Relying on a frozen ViT backbone (pretrained on ImageNet-21K), the method's dependency on the specific backbone architecture and pretraining data remains uninvestigated.
Pseudo-replay assumes diagonal Gaussian feature distributions, which may be inaccurate for highly complex multimodal distributions, particularly under domain feature overlap.
The clamp range \([-3, 6]\) for uncertainty weighting is empirically chosen, lacking theoretical guidance.
Hyperparameters for PUDD (sliding window \(W=100\), \(D_{max}=5.0\), threshold \(\tau_s=0.01\)) have not undergone sufficient sensitivity analysis.

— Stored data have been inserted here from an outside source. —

/-- Registers of the PMU page (spec file 18). -/
def regsPMU : List RegRow :=
  [
⟨0x40, 0x0, 1, 0x0, 1, [⟨0, 3, .wo, .live, 0⟩, ⟨8, 1, .wo, .live, 0⟩, ⟨31, 1, .wo, .live, 0⟩]⟩,
   ⟨0x44, 0x0, 1, 0x0, 1, [⟨0, 3, .ro, .live, 0⟩, ⟨4, 3, .ro, .live, 0⟩, ⟨8, 3, .ro, .live, 0⟩, ⟨12, 3, .ro, .live, 0⟩, ⟨15, 1, .ro, .live, 0⟩, ⟨16, 3, .ro, .live, 0⟩, ⟨20, 3, .ro, .live, 0⟩]⟩,
   ⟨0x48, 0x0, 1, 0x0, 1, [⟨2, 11, .rw, .shadow, 7⟩, ⟨16, 1, .rw, .shadow, 0⟩, ⟨17, 1, .rw, .shadow, 0⟩, ⟨18, 1, .rw, .shadow, 0⟩, ⟨19, 1, .rw, .shadow, 1⟩, ⟨24, 8, .rw, .shadow, 10⟩]⟩,
   ⟨0x4C, 0x0, 1, 0x0, 1, [⟨0, 2, .rw, .live, 1⟩, ⟨4, 2, .ro, .live, 1⟩, ⟨6, 1, .ro, .live, 0⟩, ⟨7, 1, .ro, .live, 0⟩, ⟨8, 1, .w1c, .live, 0⟩]⟩,
   ⟨0x50, 0x0, 1, 0x0, 1, [⟨0, 8, .rw, .shadow, 20⟩, ⟨8, 8, .rw, .shadow, 20⟩, ⟨16, 1, .rw, .shadow, 1⟩]⟩,
   ⟨0x54, 0x0, 1, 0x0, 1, [⟨0, 16, .rw, .shadow, 50⟩]⟩,
   ⟨0x58, 0x4, 3, 0x0, 1, [⟨0, 10, .ro, .fixed, 0⟩]⟩,
   ⟨0x64, 0x0, 1, 0x0, 1, [⟨0, 10, .rw, .live, 750⟩]⟩,
   ⟨0x68, 0x0, 1, 0x0, 1, [⟨0, 7, .rw, .shadow, 64⟩, ⟨8, 7, .rw, .shadow, 65⟩, ⟨16, 1, .rw, .shadow, 0⟩]⟩,
   ⟨0x6C, 0x0, 1, 0x0, 1, [⟨0, 16, .ro, .live, 0⟩, ⟨16, 1, .ro, .live, 0⟩, ⟨17, 1, .ro, .live, 0⟩]⟩,
   ⟨0x70, 0x0, 1, 0x0, 1, [⟨0, 9, .ro, .live, 0⟩]⟩,
   ⟨0x74, 0x0, 1, 0x0, 1, [⟨0, 8, .w1c, .live, 0⟩]⟩,
   ⟨0x78, 0x0, 1, 0x0, 1, [⟨0, 1, .ro, .live, 0⟩, ⟨1, 1, .ro, .live, 0⟩, ⟨2, 2, .ro, .live, 0⟩, ⟨16, 16, .ro, .live, 0⟩]⟩,
   ⟨0x7C, 0x0, 1, 0x0, 1, [⟨0, 6, .rw, .live, 0⟩]⟩,
   ⟨0x80, 0x0, 1, 0x0, 1, [⟨0, 32, .rw, .live, 0⟩]⟩,
   ⟨0x84, 0x0, 1, 0x0, 1, [⟨0, 30, .ro, .live, 0⟩, ⟨31, 1, .ro, .live, 0⟩]⟩,
   ⟨0x88, 0x0, 1, 0x0, 1, [⟨0, 32, .ro, .live, 0⟩]⟩]

/-- Registers of the CLK page (spec file 18). -/
def regsCLK : List RegRow :=
  [
⟨0x40, 0x0, 1, 0x0, 1, [⟨0, 3, .rw, .shadow, 0⟩, ⟨8, 1, .rw, .shadow, 0⟩]⟩,
   ⟨0x44, 0x0, 1, 0x0, 1, [⟨0, 1, .ro, .live, 0⟩, ⟨1, 3, .ro, .live, 0⟩, ⟨4, 1, .ro, .live, 0⟩, ⟨5, 1, .ro, .live, 0⟩, ⟨6, 1, .ro, .live, 0⟩, ⟨7, 1, .ro, .live, 0⟩]⟩,
   ⟨0x48, 0x0, 1, 0x0, 1, [⟨2, 11, .rw, .live, 192⟩]⟩,
   ⟨0x4C, 0x0, 1, 0x0, 1, [⟨2, 11, .rw, .live, 2047⟩]⟩,
   ⟨0x50, 0x0, 1, 0x0, 1, [⟨2, 11, .ro, .live, 0⟩, ⟨18, 11, .w1c, .live, 0⟩]⟩,
   ⟨0x54, 0x0, 1, 0x0, 1, [⟨0, 2, .rw, .live, 1⟩, ⟨4, 2, .rw, .live, 1⟩]⟩,
   ⟨0x58, 0x0, 1, 0x0, 1, [⟨0, 32, .rw, .live, 0⟩]⟩,
   ⟨0x5C, 0x0, 1, 0x0, 1, [⟨0, 32, .rw, .live, 0x000E0000⟩]⟩]

/-- Registers of the CMON page (spec file 18). -/
def regsCMON : List RegRow :=
  [
⟨0x40, 0x0, 1, 0x0, 1, [⟨0, 12, .rw, .shadow, 0x565⟩]⟩,
   ⟨0x44, 0x0, 1, 0x0, 1, [⟨0, 6, .ro, .live, 0⟩, ⟨8, 6, .ro, .live, 0⟩, ⟨16, 1, .ro, .live, 0⟩, ⟨17, 1, .ro, .live, 0⟩]⟩,
   ⟨0x48, 0x0, 1, 0x0, 1, [⟨0, 6, .w1c, .live, 0⟩, ⟨8, 1, .w1c, .live, 0⟩, ⟨9, 1, .w1c, .live, 0⟩]⟩,
   ⟨0x50, 0x4, 6, 0x0, 1, [⟨0, 16, .rw, .shadow, 0⟩]⟩,
   ⟨0x70, 0x4, 6, 0x0, 1, [⟨0, 32, .ro, .live, 0⟩]⟩]

/-- Registers of the RTC page (spec file 19). -/
def regsRTC : List RegRow :=
  [
⟨0x40, 0x0, 1, 0x0, 1, [⟨0, 32, .ro, .live, 0⟩]⟩,
   ⟨0x44, 0x0, 1, 0x0, 1, [⟨0, 16, .ro, .live, 0⟩]⟩,
   ⟨0x48, 0x0, 1, 0x0, 1, [⟨0, 15, .ro, .live, 0⟩]⟩,
   ⟨0x4C, 0x0, 1, 0x0, 1, [⟨0, 32, .rw, .shadow, 0⟩]⟩,
   ⟨0x50, 0x0, 1, 0x0, 1, [⟨0, 16, .rw, .shadow, 0⟩]⟩,
   ⟨0x54, 0x0, 1, 0x0, 1, [⟨0, 15, .rw, .shadow, 0⟩]⟩,
   ⟨0x58, 0x0, 1, 0x0, 1, [⟨0, 6, .ro, .live, 0⟩, ⟨8, 6, .ro, .live, 0⟩, ⟨16, 5, .ro, .live, 0⟩, ⟨24, 6, .ro, .live, 1⟩]⟩,
   ⟨0x5C, 0x0, 1, 0x0, 1, [⟨0, 4, .ro, .live, 1⟩, ⟨8, 8, .ro, .live, 0⟩]⟩,
   ⟨0x60, 0x0, 1, 0x0, 1, [⟨0, 6, .rw, .shadow, 0⟩, ⟨8, 6, .rw, .shadow, 0⟩, ⟨16, 5, .rw, .shadow, 0⟩, ⟨24, 6, .rw, .shadow, 1⟩]⟩,
   ⟨0x64, 0x0, 1, 0x0, 1, [⟨0, 4, .rw, .shadow, 1⟩, ⟨8, 8, .rw, .shadow, 0⟩]⟩,
   ⟨0x68, 0x0, 1, 0x0, 1, [⟨0, 11, .rw, .shadow, 0⟩]⟩,
   ⟨0x6C, 0x0, 1, 0x0, 1, [⟨0, 20, .rw, .shadow, 50000⟩]⟩,
   ⟨0x70, 0x0, 1, 0x0, 1, [⟨0, 32, .rw, .shadow, 0xFFFFFFFF⟩]⟩,
   ⟨0x74, 0x0, 1, 0x0, 1, [⟨0, 32, .ro, .live, 0xFFFFFFFF⟩]⟩,
   ⟨0x78, 0x0, 1, 0x0, 1, [⟨0, 32, .rw, .shadow, 0⟩]⟩,
   ⟨0x7C, 0x0, 1, 0x0, 1, [⟨0, 16, .rw, .shadow, 0⟩]⟩,
   ⟨0x80, 0x0, 1, 0x0, 1, [⟨0, 1, .rw, .shadow, 0⟩, ⟨1, 1, .rw, .shadow, 0⟩]⟩,
   ⟨0x84, 0x0, 1, 0x0, 1, [⟨0, 1, .ro, .live, 0⟩, ⟨1, 1, .ro, .live, 0⟩, ⟨2, 1, .ro, .live, 0⟩, ⟨4, 1, .w1c, .live, 0⟩, ⟨5, 1, .w1c, .live, 0⟩, ⟨6, 1, .w1c, .live, 0⟩]⟩,
   ⟨0x88, 0x0, 1, 0x0, 1, [⟨0, 1, .wo, .live, 0⟩]⟩,
   ⟨0x8C, 0x0, 1, 0x0, 1, [⟨0, 32, .ro, .live, 0⟩]⟩,
   ⟨0x90, 0x0, 1, 0x0, 1, [⟨0, 16, .ro, .live, 0⟩, ⟨16, 15, .ro, .live, 0⟩, ⟨31, 1, .w1c, .live, 0⟩]⟩]

/-- Registers of the AON page (spec file 19). -/
def regsAON : List RegRow :=
  [
⟨0x40, 0x0, 1, 0x0, 1, [⟨0, 1, .w1c, .live, 0⟩, ⟨1, 1, .ro, .live, 0⟩]⟩,
   ⟨0x44, 0x0, 1, 0x0, 1, [⟨0, 16, .ro, .live, 0⟩]⟩,
   ⟨0x48, 0x0, 1, 0x0, 1, [⟨0, 32, .ro, .live, 0⟩]⟩,
   ⟨0x4C, 0x0, 1, 0x0, 1, [⟨0, 16, .ro, .live, 0⟩]⟩,
   ⟨0x50, 0x0, 1, 0x0, 1, [⟨0, 10, .ro, .live, 0⟩]⟩,
   ⟨0x54, 0x0, 1, 0x0, 1, [⟨0, 3, .ro, .live, 0⟩, ⟨3, 8, .ro, .live, 0⟩, ⟨16, 8, .ro, .live, 0⟩]⟩,
   ⟨0x58, 0x0, 1, 0x0, 1, [⟨0, 1, .wo, .live, 0⟩]⟩,
   ⟨0x80, 0x10, 8, 0x4, 4, [⟨0, 32, .ro, .live, 0⟩]⟩]

/-- Registers of the TOC page (spec file 21). -/
def regsTOC : List RegRow :=
  [
⟨0x40, 0x0, 1, 0x0, 1, [⟨0, 1, .ro, .live, 0⟩, ⟨1, 1, .ro, .live, 0⟩, ⟨2, 1, .ro, .live, 0⟩, ⟨3, 1, .ro, .live, 0⟩, ⟨4, 6, .ro, .live, 0⟩]⟩,
   ⟨0x44, 0x0, 1, 0x0, 1, [⟨0, 1, .rw, .shadow, 0⟩, ⟨8, 8, .rw, .shadow, 20⟩, ⟨16, 8, .ro, .fixed, 10⟩]⟩,
   ⟨0x48, 0x0, 1, 0x0, 1, [⟨0, 32, .wo, .live, 0⟩]⟩,
   ⟨0x4C, 0x0, 1, 0x0, 1, [⟨0, 2, .wo, .live, 0⟩, ⟨2, 1, .wo, .live, 0⟩]⟩,
   ⟨0x50, 0x4, 4, 0x0, 1, [⟨0, 32, .ro, .live, 0⟩]⟩,
   ⟨0x60, 0x0, 1, 0x0, 1, [⟨0, 1, .wo, .live, 0⟩]⟩,
   ⟨0x64, 0x0, 1, 0x0, 1, [⟨0, 16, .rc, .live, 0⟩]⟩,
   ⟨0x68, 0x0, 1, 0x0, 1, [⟨0, 32, .rc, .live, 0⟩]⟩,
   ⟨0x6C, 0x0, 1, 0x0, 1, [⟨0, 16, .ro, .live, 0⟩, ⟨16, 16, .ro, .live, 0⟩]⟩]

/-- Registers of the NYM page (spec file 17). -/
def regsNYM : List RegRow :=
  [
⟨0x40, 0x0, 1, 0x0, 1, [⟨0, 3, .ro, .live, 0⟩, ⟨3, 1, .ro, .live, 0⟩, ⟨4, 1, .ro, .live, 0⟩, ⟨5, 1, .ro, .live, 0⟩, ⟨6, 1, .ro, .live, 0⟩, ⟨7, 1, .ro, .live, 0⟩, ⟨8, 4, .ro, .live, 0⟩, ⟨12, 2, .ro, .live, 0⟩, ⟨14, 2, .ro, .live, 0⟩]⟩,
   ⟨0x44, 0x0, 1, 0x0, 1, [⟨0, 32, .ro, .live, 0⟩]⟩,
   ⟨0x48, 0x0, 1, 0x0, 1, [⟨0, 3, .ro, .live, 0⟩, ⟨8, 3, .w1c, .live, 0⟩, ⟨16, 16, .ro, .live, 0⟩]⟩,
   ⟨0x4C, 0x0, 1, 0x0, 1, [⟨0, 32, .rw, .live, 0⟩]⟩,
   ⟨0x50, 0x0, 1, 0x0, 1, [⟨0, 8, .rw, .live, 0⟩]⟩,
   ⟨0x80, 0x80, 2, 0x0, 1, [⟨0, 8, .wo, .live, 0⟩, ⟨8, 8, .wo, .live, 0⟩]⟩,
   ⟨0x84, 0x80, 2, 0x0, 1, [⟨0, 1, .ro, .live, 0⟩, ⟨1, 1, .ro, .live, 0⟩, ⟨8, 4, .ro, .live, 0⟩, ⟨16, 8, .ro, .live, 0⟩]⟩,
   ⟨0x88, 0x80, 2, 0x0, 1, [⟨0, 32, .rw, .live, 0⟩]⟩,
   ⟨0x8C, 0x80, 2, 0x0, 1, [⟨0, 24, .rw, .live, 0⟩]⟩,
   ⟨0x90, 0x80, 2, 0x4, 16, [⟨0, 32, .rw, .live, 0⟩]⟩]

/-- Registers of the RFE page (spec file 03). -/
def regsRFE : List RegRow :=
  [
⟨0x40, 0x0, 1, 0x0, 1, [⟨0, 1, .ro, .fixed, 0⟩, ⟨1, 3, .ro, .fixed, 0⟩, ⟨4, 2, .rw, .halted, 2⟩]⟩,
   ⟨0x44, 0x0, 1, 0x0, 1, [⟨0, 3, .rw, .shadow, 4⟩, ⟨8, 7, .rw, .shadow, 48⟩]⟩,
   ⟨0x48, 0x0, 1, 0x0, 1, [⟨0, 2, .rw, .shadow, 2⟩, ⟨8, 8, .rw, .shadow, 24⟩, ⟨16, 4, .rw, .shadow, 4⟩]⟩,
   ⟨0x4C, 0x0, 1, 0x0, 1, [⟨0, 7, .ro, .live, 48⟩, ⟨8, 3, .ro, .live, 4⟩, ⟨16, 8, .ro, .live, 0⟩, ⟨24, 1, .ro, .live, 0⟩, ⟨25, 1, .ro, .live, 0⟩, ⟨26, 1, .ro, .live, 0⟩]⟩,
   ⟨0x50, 0x0, 1, 0x0, 1, [⟨0, 1, .ro, .live, 1⟩, ⟨1, 3, .ro, .live, 1⟩, ⟨4, 1, .ro, .live, 0⟩]⟩,
   ⟨0x54, 0x0, 1, 0x0, 1, [⟨0, 32, .rc, .live, 0⟩]⟩]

The fundamental difference from multi-head classifier approaches warrants deeper discussion—although the proposed scheme does not require Task-IDs, it relies on drift detection.

Rating¶

Novelty: 4/5 — \(\alpha\)-entmax residual prompt selection and PUDD drift detection represent significant innovations, and classifier knowledge preservation addresses a blind spot in PCL.
Experimental Thoroughness: 4/5 — Covers three benchmarks (2 medical, 1 general), comprehensive ablations, and visualization analyses, though the sequence length is limited (only 3 domains).
Writing Quality: 4/5 — Structurally sound with accurate formulations. The cross-composition diagnostic analysis is highly convincing, though some notations are dense.
Value: 4/5 — Offers a systematic and practical solution for DIL without data replay or Task-IDs, holding direct application value for continual learning in medical imaging.